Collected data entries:
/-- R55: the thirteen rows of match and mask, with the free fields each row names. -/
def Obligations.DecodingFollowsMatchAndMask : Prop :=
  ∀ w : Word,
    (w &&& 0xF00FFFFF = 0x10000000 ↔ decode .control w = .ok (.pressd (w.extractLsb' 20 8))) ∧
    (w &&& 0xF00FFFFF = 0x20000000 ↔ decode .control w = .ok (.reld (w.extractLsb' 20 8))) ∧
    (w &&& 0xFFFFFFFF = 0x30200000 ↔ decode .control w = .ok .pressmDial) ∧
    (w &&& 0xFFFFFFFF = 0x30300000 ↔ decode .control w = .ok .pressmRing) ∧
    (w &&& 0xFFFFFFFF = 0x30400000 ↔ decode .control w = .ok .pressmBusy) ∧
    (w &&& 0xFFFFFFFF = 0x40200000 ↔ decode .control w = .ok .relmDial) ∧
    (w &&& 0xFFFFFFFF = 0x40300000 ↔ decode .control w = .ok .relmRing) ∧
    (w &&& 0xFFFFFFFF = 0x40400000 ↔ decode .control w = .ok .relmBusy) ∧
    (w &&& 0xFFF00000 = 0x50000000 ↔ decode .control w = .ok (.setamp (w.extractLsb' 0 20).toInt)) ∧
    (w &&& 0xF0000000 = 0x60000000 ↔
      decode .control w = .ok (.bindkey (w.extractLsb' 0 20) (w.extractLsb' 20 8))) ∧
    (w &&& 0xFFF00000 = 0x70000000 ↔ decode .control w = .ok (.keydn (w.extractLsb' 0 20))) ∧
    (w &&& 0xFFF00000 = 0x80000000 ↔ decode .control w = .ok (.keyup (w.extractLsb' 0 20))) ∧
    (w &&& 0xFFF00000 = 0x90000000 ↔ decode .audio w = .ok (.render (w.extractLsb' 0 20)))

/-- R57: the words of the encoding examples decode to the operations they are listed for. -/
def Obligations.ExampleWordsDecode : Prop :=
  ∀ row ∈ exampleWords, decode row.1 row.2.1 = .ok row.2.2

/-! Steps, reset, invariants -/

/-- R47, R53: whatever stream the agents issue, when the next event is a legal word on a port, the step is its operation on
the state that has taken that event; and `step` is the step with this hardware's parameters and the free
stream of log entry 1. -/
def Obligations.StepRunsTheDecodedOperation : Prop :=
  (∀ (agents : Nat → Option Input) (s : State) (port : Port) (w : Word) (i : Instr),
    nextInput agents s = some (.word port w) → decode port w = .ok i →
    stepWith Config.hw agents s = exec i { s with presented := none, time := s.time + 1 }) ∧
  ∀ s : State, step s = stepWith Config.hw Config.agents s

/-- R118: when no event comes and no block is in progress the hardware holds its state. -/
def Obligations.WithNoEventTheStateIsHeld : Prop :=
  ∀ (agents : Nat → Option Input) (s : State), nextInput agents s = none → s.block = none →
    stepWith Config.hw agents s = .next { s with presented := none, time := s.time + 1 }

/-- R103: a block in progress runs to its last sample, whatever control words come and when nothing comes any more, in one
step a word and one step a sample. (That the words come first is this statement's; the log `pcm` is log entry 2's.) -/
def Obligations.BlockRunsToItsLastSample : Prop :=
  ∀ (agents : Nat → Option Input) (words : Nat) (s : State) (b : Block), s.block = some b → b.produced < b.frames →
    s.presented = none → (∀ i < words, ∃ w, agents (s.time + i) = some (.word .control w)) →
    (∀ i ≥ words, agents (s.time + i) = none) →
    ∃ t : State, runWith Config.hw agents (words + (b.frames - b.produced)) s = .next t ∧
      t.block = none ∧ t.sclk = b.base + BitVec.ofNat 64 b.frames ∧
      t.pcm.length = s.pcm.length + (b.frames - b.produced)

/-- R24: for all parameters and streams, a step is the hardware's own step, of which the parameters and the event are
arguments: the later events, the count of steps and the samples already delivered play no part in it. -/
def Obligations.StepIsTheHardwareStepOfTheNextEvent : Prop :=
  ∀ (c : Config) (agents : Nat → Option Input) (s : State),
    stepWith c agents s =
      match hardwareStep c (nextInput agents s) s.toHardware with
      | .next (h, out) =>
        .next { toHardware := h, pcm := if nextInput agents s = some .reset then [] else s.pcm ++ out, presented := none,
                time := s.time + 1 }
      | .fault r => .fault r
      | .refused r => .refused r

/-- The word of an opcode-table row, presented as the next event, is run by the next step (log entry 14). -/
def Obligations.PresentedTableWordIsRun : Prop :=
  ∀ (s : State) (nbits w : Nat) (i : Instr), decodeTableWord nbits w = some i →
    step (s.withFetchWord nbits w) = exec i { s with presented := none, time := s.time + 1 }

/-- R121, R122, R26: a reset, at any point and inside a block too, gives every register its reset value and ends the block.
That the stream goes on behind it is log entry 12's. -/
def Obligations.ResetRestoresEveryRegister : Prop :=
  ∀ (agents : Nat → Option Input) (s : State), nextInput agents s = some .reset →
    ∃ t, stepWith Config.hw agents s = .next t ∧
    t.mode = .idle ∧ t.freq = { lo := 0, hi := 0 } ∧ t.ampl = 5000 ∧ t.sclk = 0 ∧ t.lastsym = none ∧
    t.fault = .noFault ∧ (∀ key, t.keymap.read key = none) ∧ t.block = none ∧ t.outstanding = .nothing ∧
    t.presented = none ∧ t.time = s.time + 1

--

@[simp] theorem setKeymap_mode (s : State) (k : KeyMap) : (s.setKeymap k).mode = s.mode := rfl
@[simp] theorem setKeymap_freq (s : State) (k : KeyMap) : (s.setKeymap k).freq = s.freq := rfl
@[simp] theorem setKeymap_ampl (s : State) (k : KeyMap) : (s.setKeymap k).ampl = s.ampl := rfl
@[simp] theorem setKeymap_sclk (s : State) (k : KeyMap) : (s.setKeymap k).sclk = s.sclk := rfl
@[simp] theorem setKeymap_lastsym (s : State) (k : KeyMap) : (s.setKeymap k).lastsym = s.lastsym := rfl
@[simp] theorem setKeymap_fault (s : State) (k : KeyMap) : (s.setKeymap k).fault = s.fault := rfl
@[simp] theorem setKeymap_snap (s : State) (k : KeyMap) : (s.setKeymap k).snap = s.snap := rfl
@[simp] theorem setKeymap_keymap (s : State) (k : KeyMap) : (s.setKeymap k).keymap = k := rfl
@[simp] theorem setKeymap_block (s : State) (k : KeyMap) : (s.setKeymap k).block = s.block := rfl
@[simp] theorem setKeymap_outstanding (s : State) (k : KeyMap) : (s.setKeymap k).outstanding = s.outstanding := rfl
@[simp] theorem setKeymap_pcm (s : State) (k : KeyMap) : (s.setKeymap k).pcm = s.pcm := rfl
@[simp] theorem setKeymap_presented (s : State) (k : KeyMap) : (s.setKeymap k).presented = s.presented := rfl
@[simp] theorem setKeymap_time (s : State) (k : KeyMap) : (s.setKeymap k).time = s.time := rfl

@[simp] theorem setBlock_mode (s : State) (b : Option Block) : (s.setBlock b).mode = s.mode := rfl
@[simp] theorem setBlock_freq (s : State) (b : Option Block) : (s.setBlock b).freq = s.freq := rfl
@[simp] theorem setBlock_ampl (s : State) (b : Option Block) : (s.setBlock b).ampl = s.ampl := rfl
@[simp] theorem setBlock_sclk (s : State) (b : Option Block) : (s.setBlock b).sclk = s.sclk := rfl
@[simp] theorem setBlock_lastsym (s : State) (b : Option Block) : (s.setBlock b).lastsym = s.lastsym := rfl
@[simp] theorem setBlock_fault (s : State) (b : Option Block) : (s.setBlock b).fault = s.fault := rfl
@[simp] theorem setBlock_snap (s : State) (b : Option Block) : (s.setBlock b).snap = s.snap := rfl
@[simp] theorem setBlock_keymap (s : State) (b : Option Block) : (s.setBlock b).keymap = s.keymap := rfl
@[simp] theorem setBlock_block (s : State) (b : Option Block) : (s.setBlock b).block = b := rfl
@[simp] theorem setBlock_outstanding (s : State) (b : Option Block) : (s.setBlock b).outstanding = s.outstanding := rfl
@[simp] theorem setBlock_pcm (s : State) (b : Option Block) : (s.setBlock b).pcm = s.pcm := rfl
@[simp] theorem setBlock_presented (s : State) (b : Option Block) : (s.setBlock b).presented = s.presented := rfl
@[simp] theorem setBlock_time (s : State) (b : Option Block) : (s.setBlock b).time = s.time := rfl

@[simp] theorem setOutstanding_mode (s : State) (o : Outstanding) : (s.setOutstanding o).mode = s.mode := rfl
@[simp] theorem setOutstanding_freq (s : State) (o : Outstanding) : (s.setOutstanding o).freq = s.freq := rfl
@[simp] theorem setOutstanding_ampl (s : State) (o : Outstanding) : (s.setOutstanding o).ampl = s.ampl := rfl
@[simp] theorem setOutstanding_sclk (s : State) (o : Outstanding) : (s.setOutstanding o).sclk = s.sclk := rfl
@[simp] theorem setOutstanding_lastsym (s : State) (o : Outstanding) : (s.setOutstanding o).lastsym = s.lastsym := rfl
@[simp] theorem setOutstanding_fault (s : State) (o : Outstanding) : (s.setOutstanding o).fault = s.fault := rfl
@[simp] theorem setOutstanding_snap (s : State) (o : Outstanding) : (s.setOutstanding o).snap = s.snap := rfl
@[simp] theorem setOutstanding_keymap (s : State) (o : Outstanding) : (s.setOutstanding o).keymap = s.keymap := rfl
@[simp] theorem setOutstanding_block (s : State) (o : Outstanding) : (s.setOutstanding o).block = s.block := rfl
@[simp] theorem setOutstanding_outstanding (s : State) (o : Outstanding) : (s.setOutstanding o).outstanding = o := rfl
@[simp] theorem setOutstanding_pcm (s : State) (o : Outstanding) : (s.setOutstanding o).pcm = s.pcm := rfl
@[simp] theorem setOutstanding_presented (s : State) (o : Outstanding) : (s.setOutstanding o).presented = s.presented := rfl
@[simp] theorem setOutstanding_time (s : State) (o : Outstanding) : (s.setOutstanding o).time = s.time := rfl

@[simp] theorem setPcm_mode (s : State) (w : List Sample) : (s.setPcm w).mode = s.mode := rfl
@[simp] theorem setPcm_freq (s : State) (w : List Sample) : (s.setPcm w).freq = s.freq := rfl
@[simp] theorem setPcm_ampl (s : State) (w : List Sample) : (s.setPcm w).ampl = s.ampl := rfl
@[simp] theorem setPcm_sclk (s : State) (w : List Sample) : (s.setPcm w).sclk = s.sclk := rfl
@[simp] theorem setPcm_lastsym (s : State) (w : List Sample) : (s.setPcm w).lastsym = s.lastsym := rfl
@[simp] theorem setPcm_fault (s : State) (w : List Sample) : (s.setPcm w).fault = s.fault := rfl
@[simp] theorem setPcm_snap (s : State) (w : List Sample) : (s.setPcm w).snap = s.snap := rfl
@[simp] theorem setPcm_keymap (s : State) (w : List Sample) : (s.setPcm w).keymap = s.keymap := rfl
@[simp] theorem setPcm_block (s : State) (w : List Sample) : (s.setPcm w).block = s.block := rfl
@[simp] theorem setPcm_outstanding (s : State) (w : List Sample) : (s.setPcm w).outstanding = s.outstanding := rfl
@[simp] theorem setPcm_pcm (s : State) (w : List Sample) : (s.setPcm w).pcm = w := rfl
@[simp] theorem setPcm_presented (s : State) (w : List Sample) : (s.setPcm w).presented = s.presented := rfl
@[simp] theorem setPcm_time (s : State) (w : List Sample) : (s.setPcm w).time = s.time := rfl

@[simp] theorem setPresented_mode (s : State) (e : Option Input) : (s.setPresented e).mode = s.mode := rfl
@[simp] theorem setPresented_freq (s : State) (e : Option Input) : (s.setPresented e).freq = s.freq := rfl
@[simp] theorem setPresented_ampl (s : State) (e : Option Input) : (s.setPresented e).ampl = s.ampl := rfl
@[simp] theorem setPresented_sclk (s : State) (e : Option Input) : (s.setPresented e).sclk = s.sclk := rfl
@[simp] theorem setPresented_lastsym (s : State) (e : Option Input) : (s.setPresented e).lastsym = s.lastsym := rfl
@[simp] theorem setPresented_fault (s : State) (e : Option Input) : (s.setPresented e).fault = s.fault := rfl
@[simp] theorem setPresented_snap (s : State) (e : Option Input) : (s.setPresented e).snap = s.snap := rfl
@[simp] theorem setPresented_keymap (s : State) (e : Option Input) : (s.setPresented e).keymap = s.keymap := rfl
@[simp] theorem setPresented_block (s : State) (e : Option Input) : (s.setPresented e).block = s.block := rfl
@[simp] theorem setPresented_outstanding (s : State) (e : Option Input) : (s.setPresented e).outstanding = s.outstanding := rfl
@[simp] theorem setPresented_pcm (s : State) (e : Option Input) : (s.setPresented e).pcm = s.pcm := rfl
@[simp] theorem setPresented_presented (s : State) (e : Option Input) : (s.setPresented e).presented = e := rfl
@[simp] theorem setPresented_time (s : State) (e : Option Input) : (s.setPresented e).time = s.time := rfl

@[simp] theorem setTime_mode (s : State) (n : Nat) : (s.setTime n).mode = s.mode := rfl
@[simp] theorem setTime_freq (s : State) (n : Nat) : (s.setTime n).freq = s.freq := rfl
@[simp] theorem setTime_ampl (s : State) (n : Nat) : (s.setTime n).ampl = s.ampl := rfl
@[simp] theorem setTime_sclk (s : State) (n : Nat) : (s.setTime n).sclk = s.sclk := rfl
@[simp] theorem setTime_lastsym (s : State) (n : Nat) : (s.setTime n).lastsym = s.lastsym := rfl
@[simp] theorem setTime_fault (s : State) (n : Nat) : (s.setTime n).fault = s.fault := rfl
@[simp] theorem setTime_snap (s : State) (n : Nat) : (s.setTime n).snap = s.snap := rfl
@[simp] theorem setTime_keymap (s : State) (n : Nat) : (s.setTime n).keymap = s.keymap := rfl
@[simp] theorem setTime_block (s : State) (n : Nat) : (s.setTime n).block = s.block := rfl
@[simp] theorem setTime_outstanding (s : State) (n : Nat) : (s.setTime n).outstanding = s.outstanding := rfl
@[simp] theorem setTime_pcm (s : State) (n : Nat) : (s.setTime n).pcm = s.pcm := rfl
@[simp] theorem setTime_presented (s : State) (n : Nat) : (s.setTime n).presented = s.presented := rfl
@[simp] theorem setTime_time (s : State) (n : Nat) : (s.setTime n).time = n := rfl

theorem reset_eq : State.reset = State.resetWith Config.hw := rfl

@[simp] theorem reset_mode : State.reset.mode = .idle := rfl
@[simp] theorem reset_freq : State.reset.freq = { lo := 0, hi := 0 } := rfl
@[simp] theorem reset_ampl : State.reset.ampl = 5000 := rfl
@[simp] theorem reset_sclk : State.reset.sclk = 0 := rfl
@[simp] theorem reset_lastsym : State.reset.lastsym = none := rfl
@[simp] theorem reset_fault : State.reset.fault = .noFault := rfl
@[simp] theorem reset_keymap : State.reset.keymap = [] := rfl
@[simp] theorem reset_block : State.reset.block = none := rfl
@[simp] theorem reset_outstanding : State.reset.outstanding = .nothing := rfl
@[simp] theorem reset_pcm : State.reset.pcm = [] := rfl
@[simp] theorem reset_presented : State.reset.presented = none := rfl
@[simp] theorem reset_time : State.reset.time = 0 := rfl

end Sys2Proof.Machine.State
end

• _Assignment_
Your answer should consist of the lines above that hold the word "frames".

• _Written response_
  ∀ (agents : Nat → Option Input) (words : Nat) (s : State) (b : Block), s.block = some b → b.produced < b.frames →
    ∃ t : State, runWith Config.hw agents (words + (b.frames - b.produced)) s = .next t ∧
      t.block = none ∧ t.sclk = b.base + BitVec.ofNat 64 b.frames ∧
      t.pcm.length = s.pcm.length + (b.frames - b.produced)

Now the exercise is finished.